> **Exercise objective**
Using the records below, repeat exactly the lines from the one holding "the task. -/" through the one holding "d with tokens", both ends included, and no others.

> **Supplied data**
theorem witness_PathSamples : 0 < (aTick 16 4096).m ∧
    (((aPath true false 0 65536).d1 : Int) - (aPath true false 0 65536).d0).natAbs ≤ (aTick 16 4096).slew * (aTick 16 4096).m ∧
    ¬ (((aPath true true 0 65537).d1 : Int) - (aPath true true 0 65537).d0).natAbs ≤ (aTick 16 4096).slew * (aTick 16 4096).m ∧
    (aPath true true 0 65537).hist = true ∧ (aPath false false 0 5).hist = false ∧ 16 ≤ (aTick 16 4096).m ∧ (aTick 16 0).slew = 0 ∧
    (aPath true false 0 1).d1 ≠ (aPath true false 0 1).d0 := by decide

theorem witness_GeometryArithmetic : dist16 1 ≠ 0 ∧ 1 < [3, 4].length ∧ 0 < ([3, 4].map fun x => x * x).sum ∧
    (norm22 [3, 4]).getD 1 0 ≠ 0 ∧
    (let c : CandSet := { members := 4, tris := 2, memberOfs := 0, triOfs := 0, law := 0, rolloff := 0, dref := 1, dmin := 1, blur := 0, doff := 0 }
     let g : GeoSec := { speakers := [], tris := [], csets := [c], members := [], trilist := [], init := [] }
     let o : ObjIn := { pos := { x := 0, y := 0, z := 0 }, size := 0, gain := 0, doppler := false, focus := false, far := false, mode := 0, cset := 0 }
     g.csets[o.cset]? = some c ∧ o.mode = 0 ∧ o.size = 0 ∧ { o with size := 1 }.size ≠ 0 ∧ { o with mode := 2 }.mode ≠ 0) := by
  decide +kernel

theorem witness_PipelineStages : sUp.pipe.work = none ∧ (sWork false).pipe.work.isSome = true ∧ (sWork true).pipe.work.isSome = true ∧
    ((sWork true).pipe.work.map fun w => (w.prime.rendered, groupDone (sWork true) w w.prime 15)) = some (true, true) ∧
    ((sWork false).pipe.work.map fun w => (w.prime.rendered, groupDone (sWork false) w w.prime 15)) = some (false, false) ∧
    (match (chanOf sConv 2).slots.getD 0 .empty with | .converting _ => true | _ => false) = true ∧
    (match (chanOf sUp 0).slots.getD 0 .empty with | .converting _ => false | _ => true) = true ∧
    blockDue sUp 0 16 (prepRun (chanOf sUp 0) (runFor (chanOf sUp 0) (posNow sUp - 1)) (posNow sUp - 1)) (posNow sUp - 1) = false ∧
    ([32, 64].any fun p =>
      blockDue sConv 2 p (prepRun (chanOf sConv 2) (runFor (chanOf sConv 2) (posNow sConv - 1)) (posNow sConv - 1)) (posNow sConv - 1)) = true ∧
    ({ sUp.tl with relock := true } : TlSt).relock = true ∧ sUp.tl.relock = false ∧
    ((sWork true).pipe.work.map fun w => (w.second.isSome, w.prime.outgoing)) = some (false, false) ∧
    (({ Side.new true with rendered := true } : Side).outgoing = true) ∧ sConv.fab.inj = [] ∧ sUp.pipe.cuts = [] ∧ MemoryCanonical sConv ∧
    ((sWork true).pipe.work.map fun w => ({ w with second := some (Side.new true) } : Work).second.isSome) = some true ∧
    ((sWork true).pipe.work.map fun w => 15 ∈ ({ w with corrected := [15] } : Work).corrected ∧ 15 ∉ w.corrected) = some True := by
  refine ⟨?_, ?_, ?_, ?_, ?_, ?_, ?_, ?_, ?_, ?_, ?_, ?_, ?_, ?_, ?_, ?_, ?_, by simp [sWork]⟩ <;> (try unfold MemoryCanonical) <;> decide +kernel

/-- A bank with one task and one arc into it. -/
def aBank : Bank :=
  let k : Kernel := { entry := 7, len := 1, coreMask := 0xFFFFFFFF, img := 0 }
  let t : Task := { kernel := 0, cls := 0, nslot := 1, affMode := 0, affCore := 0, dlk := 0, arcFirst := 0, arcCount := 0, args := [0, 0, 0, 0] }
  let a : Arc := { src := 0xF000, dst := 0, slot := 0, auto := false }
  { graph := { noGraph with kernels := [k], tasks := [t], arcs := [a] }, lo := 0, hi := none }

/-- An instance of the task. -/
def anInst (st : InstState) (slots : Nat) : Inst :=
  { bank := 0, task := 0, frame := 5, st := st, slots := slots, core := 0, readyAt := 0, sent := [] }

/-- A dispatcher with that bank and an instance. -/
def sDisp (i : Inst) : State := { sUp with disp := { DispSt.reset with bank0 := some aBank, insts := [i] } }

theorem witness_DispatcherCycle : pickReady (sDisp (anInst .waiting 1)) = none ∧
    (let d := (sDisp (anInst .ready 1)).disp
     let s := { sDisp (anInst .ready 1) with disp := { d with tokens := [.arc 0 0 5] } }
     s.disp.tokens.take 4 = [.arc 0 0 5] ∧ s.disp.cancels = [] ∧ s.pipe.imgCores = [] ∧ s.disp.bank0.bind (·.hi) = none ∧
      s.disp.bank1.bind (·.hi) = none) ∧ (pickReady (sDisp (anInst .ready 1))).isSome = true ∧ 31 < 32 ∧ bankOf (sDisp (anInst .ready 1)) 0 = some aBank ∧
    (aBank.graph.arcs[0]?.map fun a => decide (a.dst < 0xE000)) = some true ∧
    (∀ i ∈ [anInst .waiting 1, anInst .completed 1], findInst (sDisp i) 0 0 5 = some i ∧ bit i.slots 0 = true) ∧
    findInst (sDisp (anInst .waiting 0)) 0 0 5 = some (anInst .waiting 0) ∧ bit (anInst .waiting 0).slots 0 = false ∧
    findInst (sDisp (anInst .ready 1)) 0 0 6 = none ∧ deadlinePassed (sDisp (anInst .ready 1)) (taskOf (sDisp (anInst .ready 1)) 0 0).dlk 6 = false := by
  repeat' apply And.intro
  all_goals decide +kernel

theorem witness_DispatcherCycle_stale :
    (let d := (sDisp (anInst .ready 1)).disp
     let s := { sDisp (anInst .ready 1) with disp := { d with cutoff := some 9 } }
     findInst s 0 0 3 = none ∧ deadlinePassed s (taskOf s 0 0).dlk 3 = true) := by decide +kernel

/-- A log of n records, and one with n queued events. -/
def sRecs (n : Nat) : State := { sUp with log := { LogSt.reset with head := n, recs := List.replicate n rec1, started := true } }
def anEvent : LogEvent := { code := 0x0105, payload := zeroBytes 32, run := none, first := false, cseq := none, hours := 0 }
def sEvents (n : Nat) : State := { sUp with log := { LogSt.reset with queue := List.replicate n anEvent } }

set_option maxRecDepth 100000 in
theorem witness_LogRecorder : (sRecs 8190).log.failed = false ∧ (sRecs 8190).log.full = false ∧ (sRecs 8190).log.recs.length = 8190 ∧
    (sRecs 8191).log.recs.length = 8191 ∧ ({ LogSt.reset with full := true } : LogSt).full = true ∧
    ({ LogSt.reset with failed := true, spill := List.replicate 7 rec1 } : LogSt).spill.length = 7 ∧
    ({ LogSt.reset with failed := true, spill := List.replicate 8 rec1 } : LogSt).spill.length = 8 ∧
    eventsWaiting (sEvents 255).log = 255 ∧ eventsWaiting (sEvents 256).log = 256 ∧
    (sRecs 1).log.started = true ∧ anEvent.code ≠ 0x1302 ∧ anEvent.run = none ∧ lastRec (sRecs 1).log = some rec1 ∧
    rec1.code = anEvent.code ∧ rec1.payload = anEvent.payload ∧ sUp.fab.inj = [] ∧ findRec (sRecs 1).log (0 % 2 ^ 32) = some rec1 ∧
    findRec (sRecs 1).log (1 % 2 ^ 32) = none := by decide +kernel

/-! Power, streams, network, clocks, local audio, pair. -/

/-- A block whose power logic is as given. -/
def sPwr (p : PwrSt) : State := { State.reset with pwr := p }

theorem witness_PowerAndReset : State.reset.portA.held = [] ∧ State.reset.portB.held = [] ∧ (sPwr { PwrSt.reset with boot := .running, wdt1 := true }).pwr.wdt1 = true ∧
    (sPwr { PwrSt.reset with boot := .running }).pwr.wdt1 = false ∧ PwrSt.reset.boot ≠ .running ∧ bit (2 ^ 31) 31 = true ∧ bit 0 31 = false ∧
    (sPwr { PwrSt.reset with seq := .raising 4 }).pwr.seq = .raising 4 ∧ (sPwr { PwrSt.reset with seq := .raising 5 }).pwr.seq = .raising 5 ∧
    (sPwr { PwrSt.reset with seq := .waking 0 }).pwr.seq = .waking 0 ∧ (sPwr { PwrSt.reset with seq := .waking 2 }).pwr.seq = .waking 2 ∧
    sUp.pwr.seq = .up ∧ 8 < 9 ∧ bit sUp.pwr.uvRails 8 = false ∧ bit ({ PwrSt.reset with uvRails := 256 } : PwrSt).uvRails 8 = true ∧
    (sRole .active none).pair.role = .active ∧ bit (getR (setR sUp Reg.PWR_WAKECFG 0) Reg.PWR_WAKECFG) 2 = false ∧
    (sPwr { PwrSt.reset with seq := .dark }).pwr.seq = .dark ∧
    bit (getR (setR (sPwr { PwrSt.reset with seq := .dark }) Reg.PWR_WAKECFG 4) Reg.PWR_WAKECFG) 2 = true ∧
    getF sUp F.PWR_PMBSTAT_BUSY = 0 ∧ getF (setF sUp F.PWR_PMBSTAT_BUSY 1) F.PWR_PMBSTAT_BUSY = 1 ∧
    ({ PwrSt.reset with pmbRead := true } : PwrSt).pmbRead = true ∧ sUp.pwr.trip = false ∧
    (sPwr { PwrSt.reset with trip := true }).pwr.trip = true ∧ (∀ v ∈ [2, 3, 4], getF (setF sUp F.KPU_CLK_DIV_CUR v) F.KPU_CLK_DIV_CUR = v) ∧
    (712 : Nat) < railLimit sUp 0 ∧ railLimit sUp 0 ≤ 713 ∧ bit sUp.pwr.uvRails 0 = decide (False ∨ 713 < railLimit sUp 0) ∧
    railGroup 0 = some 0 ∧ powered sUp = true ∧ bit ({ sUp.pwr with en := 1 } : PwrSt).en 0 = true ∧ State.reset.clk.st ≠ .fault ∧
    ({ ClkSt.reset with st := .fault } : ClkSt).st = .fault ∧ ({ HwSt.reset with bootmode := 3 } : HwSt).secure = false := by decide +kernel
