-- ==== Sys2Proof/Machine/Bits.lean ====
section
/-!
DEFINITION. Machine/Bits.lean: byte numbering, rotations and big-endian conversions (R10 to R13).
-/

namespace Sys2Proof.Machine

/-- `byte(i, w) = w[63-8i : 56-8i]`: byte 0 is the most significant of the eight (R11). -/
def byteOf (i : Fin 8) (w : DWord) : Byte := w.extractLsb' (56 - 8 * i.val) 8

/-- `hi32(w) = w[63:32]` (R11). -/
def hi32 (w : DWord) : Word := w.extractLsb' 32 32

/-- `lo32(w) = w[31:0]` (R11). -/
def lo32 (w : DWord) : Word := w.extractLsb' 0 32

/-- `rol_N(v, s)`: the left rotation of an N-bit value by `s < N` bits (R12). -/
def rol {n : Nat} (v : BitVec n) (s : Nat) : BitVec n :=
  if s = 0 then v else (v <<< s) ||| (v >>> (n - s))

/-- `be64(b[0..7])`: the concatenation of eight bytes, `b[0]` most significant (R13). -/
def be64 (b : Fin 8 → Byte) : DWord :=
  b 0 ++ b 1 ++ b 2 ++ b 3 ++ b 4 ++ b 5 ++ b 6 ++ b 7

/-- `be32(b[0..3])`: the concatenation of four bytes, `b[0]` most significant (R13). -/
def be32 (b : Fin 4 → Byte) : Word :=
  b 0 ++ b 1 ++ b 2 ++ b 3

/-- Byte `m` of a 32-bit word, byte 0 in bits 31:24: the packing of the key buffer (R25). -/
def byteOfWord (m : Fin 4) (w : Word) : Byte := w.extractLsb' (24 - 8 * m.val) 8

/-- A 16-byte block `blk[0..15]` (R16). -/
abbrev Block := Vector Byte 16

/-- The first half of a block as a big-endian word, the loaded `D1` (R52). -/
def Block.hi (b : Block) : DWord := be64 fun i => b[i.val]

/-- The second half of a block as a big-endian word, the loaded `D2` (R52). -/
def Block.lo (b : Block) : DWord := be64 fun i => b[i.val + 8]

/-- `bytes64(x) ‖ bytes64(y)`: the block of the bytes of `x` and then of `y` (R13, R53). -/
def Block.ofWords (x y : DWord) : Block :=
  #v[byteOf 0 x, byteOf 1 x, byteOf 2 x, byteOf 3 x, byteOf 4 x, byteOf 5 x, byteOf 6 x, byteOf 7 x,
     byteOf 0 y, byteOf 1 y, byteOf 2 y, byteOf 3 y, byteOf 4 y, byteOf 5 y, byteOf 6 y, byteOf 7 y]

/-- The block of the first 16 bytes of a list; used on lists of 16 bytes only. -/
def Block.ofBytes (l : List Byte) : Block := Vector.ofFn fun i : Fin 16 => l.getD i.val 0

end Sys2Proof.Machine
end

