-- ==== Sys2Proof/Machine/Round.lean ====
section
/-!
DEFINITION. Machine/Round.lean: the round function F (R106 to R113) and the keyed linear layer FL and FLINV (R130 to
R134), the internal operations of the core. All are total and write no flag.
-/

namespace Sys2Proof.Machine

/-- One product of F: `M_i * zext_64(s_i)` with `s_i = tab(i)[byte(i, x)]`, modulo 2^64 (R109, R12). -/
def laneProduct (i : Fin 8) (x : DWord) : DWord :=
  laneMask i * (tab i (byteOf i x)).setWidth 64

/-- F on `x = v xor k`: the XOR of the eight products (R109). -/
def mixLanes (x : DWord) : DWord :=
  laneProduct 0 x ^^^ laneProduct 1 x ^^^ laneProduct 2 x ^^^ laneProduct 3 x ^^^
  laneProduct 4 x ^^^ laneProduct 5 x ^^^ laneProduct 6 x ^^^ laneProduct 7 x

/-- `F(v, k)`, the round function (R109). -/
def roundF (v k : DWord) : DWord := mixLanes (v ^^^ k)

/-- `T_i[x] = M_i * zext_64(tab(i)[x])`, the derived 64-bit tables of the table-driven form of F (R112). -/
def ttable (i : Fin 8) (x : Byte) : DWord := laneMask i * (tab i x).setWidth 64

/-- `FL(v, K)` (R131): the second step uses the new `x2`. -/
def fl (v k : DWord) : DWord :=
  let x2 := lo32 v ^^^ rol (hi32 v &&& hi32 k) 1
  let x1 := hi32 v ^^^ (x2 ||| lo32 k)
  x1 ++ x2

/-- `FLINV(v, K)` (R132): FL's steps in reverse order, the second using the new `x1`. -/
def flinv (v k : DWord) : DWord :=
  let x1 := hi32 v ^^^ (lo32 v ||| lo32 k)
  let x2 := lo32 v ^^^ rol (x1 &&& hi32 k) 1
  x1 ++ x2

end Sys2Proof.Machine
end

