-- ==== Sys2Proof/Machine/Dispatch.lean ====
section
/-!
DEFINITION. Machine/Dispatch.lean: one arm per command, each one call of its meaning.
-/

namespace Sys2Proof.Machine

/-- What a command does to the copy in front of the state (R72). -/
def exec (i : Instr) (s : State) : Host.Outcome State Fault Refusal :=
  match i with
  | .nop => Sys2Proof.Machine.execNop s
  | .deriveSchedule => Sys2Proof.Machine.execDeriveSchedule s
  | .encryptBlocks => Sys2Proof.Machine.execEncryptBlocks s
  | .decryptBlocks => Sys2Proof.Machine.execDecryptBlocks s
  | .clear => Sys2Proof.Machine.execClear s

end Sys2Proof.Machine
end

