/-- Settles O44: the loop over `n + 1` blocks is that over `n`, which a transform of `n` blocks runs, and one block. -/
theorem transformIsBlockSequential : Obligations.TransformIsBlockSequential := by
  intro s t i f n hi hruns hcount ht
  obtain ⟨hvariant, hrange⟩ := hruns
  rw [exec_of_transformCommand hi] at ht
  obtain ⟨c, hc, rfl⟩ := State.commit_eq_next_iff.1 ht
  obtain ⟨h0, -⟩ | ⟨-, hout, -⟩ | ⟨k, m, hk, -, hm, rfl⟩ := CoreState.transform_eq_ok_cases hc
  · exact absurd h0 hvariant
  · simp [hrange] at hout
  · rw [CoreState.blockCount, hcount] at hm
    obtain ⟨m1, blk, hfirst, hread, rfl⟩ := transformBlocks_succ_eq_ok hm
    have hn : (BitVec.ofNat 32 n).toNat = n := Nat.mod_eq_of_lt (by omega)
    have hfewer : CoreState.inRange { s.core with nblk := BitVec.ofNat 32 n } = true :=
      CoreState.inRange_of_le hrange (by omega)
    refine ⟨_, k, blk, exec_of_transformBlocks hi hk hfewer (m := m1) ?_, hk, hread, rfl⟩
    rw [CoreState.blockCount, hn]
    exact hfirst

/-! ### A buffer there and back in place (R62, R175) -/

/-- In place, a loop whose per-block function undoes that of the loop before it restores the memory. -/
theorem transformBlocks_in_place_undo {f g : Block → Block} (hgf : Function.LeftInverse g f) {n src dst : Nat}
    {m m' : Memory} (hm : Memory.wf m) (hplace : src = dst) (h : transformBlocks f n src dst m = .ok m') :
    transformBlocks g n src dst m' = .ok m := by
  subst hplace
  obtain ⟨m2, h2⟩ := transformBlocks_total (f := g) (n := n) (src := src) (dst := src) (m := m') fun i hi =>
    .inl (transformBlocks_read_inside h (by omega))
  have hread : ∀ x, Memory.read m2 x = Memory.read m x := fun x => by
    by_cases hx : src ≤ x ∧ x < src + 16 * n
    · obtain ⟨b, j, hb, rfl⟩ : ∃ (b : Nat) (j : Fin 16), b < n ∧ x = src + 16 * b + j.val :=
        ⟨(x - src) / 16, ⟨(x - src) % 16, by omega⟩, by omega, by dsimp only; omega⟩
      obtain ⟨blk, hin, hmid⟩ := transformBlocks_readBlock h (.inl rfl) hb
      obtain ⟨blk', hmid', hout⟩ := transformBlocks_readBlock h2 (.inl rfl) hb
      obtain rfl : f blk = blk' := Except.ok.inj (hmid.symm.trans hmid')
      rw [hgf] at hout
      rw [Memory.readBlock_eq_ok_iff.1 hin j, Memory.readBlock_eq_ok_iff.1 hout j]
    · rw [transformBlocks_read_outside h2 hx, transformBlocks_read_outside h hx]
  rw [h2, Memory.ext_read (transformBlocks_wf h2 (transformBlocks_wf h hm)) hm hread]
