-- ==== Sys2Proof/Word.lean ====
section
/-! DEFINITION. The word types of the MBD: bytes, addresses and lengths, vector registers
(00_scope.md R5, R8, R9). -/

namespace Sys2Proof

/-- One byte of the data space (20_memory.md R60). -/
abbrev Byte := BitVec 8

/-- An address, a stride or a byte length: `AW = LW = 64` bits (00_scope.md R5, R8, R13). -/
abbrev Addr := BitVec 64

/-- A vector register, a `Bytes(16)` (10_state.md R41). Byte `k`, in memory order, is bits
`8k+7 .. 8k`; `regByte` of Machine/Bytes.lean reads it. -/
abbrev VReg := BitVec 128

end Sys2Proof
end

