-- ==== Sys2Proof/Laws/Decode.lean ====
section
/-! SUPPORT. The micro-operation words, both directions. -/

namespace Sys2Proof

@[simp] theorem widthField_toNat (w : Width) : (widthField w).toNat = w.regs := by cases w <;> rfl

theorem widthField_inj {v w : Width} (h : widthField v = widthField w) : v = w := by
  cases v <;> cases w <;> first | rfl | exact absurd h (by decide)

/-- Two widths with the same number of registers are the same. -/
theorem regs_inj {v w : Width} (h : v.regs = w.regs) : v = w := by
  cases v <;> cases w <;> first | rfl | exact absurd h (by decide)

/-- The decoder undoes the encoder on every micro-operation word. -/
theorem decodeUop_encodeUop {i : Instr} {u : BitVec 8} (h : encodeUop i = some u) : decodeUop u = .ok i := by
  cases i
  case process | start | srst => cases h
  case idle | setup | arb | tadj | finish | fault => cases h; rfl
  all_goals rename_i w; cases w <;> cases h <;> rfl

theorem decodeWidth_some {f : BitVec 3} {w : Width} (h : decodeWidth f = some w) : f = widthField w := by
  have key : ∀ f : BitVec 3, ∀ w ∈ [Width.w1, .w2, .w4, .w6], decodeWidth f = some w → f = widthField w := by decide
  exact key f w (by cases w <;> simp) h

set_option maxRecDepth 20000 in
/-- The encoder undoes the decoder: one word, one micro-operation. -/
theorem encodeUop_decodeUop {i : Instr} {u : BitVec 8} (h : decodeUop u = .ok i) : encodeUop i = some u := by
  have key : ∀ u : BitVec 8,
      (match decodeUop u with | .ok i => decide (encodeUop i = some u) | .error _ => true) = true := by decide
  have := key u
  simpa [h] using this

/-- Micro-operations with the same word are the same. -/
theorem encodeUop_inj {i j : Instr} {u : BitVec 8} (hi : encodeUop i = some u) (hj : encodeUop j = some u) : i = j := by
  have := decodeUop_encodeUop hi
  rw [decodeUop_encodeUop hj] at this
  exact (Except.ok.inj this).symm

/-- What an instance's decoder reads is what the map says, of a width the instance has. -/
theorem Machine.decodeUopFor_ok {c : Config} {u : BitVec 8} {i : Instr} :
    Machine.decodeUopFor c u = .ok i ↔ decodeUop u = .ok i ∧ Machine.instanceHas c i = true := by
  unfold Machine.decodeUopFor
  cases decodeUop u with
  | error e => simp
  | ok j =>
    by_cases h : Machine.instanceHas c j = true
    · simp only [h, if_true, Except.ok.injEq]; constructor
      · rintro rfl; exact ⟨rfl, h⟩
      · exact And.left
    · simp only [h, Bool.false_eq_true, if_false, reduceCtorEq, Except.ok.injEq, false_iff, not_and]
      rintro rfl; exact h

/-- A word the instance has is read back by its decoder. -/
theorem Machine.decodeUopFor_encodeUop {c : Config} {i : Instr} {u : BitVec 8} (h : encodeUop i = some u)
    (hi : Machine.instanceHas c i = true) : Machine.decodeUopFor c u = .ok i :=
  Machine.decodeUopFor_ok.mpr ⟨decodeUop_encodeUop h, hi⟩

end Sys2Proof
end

> **Answer below**
/-- An instance of the task. -/
def anInst (st : InstState) (slots : Nat) : Inst :=
  { bank := 0, task := 0, frame := 5, st := st, slots := slots, core := 0, readyAt := 0, sent := [] }

/-- A dispatcher with that bank and an instance. -/
def sDisp (i : Inst) : State := { sUp with disp := { DispSt.reset with bank0 := some aBank, insts := [i] } }

theorem witness_DispatcherCycle : pickReady (sDisp (anInst .waiting 1)) = none ∧
    (let d := (sDisp (anInst .ready 1)).disp
     let s := { sDisp (anInst .ready 1) with disp := { d with tokens := [.arc 0 0 5] } }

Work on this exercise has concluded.